### PROBLEM TO SOLVE
Lines holding the word "inBlk" in the following material must be counted; give only the resulting number.
----------
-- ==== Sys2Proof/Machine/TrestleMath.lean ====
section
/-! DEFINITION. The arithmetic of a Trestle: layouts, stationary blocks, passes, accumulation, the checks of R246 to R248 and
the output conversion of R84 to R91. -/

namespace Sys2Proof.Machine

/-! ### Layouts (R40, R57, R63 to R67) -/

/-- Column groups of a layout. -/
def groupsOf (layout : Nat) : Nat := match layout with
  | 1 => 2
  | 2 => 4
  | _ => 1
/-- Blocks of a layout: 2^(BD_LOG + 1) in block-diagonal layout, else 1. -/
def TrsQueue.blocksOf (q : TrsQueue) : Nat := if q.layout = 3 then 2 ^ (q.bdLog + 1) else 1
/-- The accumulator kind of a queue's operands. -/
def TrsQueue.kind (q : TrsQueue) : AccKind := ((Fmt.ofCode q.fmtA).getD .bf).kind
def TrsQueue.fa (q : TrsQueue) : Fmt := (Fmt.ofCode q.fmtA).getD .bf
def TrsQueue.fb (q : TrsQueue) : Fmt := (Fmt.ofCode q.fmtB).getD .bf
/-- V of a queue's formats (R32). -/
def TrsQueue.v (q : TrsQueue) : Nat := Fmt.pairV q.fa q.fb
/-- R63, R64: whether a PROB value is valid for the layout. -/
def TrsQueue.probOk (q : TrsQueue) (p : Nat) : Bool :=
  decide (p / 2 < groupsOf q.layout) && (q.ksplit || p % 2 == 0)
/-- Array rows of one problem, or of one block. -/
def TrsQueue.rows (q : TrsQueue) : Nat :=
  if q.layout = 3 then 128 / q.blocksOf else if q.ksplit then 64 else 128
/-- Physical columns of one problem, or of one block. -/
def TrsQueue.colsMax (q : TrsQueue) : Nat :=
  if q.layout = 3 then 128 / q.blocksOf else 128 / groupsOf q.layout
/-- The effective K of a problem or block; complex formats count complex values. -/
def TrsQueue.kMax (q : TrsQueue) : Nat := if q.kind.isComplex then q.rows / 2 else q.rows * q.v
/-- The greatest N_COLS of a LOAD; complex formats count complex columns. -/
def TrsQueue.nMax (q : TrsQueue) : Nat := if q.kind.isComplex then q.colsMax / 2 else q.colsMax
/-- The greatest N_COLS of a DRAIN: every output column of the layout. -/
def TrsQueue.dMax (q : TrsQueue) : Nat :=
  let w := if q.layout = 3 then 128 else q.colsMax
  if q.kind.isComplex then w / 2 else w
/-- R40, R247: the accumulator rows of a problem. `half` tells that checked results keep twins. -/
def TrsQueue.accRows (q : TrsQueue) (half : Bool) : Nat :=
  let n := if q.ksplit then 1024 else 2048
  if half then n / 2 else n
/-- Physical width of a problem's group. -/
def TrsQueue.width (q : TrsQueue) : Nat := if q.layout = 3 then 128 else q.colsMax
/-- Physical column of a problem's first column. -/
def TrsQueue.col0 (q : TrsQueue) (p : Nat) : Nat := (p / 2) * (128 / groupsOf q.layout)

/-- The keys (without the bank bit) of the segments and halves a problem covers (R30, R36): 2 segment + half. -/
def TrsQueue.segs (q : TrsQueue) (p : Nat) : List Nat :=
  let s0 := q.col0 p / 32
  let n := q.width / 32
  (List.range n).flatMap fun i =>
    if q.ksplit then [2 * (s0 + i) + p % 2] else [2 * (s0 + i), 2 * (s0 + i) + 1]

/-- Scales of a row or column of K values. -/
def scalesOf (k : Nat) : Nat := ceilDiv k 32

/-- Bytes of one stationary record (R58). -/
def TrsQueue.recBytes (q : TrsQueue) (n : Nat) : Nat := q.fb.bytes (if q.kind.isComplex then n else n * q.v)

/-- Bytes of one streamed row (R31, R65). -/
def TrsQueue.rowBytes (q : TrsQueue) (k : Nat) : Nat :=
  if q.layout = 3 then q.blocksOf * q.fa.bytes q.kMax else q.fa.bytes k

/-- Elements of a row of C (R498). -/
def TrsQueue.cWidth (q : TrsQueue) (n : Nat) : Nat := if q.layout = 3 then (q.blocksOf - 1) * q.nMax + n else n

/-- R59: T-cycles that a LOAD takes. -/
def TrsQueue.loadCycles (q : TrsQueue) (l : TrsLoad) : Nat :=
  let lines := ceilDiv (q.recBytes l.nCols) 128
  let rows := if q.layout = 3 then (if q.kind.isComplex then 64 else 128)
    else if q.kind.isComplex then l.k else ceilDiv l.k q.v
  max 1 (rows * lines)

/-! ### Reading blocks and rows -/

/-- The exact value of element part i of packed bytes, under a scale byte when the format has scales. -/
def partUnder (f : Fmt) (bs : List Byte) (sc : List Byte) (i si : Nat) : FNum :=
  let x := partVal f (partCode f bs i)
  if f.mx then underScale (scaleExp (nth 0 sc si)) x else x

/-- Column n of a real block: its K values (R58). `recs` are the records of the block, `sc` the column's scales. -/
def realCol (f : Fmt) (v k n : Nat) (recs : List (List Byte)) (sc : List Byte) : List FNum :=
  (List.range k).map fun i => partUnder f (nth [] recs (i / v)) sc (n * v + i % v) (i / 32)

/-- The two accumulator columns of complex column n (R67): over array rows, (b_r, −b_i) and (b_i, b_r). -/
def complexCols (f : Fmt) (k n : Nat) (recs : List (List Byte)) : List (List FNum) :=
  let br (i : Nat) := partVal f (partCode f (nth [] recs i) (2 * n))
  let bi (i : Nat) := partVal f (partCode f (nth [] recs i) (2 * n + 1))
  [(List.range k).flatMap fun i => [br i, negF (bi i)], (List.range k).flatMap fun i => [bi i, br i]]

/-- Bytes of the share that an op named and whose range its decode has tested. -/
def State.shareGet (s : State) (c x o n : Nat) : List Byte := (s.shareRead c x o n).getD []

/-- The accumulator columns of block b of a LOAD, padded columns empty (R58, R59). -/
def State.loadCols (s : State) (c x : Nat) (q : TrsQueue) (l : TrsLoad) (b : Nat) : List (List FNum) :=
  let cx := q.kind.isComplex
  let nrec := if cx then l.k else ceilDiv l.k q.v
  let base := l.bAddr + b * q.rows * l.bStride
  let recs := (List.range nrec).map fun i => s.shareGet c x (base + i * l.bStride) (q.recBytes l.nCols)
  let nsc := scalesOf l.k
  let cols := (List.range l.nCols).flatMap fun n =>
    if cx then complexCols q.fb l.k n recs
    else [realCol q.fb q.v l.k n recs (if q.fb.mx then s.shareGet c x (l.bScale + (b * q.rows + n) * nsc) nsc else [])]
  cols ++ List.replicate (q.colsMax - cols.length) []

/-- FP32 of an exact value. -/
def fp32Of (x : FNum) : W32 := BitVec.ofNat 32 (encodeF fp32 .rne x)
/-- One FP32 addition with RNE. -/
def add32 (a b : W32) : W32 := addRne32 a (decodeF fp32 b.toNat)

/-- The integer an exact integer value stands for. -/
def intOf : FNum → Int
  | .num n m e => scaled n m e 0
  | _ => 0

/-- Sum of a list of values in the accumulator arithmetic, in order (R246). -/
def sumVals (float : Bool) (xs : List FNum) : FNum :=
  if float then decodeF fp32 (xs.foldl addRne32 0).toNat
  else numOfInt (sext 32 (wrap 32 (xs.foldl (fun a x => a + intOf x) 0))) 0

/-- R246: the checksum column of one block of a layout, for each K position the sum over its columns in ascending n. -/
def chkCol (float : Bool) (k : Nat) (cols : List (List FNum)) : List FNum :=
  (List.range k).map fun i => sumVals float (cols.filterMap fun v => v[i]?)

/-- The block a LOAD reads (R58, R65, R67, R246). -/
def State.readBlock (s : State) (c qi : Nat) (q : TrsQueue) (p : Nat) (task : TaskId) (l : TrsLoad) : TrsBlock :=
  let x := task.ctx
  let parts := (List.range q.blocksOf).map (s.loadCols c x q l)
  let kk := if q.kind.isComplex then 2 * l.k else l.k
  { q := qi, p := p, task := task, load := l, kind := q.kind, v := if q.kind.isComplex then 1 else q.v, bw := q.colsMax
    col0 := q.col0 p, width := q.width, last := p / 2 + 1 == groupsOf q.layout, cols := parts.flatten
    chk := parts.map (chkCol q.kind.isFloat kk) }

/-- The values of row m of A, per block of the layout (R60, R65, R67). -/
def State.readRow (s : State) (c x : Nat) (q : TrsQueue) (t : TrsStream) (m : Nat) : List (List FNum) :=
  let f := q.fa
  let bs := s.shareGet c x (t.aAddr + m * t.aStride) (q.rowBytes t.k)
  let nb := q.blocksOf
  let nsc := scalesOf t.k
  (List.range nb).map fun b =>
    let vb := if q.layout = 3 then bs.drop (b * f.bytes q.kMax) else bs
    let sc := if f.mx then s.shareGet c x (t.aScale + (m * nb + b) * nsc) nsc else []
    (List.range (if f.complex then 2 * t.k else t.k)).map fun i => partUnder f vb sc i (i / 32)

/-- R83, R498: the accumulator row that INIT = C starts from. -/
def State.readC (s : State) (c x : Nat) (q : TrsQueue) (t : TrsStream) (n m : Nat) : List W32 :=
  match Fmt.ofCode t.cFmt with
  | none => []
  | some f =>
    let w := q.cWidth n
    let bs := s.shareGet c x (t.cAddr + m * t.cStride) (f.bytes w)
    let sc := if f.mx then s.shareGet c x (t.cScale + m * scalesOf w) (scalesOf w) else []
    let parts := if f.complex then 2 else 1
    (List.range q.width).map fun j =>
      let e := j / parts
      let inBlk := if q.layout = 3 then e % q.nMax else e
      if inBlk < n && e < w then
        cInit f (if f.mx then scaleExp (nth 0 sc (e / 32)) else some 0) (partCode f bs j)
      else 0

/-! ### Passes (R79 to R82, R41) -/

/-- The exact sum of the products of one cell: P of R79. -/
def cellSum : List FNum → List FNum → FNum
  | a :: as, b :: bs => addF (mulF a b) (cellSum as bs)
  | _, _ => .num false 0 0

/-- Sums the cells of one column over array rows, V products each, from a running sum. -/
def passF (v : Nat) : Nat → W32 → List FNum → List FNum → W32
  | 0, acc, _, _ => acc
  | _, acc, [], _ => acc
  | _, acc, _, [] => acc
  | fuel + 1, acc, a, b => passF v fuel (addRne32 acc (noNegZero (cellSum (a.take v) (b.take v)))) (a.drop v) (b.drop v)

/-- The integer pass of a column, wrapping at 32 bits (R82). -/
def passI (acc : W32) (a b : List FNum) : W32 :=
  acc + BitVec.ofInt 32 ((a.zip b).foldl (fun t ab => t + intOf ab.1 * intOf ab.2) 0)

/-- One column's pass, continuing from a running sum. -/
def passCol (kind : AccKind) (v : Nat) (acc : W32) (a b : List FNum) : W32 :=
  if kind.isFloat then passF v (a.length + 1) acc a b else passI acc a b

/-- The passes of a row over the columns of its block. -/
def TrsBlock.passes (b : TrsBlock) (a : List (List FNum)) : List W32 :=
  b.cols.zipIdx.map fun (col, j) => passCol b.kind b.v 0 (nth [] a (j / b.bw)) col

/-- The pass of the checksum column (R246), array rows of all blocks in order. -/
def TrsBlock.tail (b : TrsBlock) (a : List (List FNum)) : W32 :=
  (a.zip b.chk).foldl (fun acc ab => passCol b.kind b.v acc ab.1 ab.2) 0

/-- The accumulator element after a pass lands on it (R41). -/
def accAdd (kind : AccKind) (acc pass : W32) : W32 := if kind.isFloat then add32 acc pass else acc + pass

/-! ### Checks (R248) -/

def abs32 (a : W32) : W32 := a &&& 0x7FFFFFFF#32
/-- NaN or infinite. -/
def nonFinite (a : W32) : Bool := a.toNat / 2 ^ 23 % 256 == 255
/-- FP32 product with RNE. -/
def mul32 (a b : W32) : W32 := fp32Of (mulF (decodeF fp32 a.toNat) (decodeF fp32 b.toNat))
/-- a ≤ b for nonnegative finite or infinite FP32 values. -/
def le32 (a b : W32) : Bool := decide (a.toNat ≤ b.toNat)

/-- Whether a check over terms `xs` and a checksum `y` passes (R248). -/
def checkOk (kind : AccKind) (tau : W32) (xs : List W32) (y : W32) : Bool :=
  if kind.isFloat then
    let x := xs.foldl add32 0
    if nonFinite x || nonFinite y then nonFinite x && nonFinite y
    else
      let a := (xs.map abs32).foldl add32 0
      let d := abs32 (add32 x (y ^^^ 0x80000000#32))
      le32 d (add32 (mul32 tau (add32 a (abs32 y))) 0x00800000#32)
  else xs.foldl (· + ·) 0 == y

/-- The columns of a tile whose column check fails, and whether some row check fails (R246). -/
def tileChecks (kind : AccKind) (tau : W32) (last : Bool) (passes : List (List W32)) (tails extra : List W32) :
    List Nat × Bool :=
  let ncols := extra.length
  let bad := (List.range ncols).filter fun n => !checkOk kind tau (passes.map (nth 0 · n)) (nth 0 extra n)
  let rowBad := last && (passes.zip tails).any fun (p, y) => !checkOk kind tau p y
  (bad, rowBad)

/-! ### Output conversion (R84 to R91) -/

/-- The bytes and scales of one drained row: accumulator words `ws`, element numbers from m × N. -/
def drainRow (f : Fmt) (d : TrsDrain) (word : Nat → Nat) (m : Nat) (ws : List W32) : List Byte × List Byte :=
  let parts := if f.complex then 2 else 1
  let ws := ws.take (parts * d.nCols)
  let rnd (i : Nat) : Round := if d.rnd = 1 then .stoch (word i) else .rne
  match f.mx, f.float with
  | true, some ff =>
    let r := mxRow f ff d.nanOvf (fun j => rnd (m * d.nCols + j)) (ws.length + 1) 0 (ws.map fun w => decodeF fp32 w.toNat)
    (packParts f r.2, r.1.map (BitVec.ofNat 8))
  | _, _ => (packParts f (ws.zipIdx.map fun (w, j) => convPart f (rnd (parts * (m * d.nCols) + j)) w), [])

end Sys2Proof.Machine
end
----------
### WRITTEN ANSWER
2